======== Dataset excerpts

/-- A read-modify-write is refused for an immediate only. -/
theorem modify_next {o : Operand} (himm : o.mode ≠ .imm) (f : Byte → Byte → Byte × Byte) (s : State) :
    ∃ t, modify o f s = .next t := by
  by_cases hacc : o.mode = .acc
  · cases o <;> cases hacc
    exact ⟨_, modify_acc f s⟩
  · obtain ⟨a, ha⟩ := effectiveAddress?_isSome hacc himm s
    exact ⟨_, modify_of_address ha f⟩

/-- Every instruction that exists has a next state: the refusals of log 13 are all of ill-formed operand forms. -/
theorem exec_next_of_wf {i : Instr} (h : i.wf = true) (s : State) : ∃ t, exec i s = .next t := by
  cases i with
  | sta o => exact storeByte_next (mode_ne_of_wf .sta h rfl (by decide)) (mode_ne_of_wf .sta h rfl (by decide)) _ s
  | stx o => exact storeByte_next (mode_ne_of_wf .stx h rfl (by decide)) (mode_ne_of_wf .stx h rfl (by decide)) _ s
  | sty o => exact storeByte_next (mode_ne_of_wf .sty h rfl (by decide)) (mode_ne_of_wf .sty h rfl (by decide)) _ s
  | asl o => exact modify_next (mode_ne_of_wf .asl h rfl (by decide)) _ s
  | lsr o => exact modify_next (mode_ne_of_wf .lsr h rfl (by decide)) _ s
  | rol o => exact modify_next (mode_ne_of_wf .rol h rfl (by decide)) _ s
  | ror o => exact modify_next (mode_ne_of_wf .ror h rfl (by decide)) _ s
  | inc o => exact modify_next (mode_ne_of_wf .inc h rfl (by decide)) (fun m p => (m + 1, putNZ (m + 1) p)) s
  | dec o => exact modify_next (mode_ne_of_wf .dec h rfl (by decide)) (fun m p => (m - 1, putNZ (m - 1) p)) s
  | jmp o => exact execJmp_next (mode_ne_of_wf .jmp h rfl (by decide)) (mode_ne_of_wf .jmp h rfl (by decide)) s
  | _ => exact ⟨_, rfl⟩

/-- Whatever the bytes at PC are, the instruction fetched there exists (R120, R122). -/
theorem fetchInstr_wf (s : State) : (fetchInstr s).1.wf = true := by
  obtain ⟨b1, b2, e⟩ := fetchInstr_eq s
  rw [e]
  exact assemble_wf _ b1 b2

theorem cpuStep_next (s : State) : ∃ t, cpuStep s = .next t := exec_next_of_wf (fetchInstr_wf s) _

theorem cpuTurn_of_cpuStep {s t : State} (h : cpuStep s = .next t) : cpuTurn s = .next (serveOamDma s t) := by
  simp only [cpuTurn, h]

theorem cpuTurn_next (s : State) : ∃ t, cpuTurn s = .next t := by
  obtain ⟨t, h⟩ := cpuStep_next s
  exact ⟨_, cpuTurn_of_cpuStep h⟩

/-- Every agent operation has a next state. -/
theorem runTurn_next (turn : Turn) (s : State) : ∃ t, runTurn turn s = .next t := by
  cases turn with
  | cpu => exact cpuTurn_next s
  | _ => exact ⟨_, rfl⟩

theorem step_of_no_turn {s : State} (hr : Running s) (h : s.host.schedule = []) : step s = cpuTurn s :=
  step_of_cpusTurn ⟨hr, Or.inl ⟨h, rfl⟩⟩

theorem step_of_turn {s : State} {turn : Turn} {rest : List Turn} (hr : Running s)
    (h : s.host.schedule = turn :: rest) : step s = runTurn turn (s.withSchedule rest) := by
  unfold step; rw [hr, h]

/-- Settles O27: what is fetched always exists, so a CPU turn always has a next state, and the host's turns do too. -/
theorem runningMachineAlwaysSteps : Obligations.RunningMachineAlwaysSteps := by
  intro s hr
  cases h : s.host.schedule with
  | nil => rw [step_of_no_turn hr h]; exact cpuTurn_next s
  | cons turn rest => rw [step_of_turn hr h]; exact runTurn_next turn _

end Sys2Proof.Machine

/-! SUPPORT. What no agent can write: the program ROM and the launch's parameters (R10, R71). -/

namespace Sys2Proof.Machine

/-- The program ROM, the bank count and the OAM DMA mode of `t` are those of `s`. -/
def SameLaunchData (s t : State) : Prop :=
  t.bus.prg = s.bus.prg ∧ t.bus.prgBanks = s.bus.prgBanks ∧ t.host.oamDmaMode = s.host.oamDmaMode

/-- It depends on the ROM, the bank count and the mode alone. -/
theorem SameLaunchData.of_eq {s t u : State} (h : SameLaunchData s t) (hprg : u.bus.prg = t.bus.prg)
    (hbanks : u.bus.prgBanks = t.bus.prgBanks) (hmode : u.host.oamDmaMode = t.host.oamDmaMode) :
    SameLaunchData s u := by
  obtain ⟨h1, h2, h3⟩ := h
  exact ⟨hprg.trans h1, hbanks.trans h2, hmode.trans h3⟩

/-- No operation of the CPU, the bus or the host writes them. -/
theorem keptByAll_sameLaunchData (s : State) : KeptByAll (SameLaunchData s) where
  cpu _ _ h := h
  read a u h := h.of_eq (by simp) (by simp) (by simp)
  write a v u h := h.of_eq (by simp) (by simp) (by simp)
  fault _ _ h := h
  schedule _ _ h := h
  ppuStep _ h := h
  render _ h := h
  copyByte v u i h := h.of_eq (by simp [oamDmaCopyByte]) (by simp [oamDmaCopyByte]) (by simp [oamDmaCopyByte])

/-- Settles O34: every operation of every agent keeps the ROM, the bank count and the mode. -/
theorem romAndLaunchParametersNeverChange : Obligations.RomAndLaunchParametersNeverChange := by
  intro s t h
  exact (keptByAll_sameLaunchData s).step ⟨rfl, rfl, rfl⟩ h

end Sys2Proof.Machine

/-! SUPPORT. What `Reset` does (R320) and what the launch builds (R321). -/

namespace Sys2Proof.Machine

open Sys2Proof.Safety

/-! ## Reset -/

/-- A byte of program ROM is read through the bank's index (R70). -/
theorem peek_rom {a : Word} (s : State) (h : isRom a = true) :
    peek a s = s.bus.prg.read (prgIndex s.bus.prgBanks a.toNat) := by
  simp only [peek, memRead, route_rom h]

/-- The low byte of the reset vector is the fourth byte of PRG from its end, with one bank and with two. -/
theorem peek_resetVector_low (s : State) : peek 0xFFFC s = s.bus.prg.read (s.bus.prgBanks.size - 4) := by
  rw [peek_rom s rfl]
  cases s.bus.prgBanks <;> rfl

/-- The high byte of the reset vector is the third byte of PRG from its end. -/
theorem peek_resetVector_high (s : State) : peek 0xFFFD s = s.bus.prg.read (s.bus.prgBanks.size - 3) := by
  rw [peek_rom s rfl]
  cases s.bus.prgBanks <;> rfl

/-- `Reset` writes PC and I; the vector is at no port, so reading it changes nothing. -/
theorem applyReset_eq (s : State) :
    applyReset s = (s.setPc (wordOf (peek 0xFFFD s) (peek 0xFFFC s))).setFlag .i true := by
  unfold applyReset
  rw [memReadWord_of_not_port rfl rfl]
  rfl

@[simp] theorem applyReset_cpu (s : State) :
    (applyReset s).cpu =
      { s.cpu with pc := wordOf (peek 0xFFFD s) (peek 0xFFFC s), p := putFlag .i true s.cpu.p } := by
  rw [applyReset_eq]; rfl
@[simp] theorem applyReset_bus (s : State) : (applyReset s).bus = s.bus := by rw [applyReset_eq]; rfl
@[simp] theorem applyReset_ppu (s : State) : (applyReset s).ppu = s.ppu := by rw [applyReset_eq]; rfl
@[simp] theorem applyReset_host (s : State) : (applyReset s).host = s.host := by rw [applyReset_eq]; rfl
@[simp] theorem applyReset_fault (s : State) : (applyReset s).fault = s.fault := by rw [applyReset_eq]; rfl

================

**Task:** Set down, unchanged, only those lines above that fall between the line with "intro s t h" and the line with "## Reset -/", the two end lines included.

**Your response:**
  intro s t h
  exact (keptByAll_sameLaunchData s).step ⟨rfl, rfl, rfl⟩ h

end Sys2Proof.Machine

/-! SUPPORT. What `Reset` does (R320) and what the launch builds (R321). -/

namespace Sys2Proof.Machine

open Sys2Proof.Safety

/-! ## Reset -/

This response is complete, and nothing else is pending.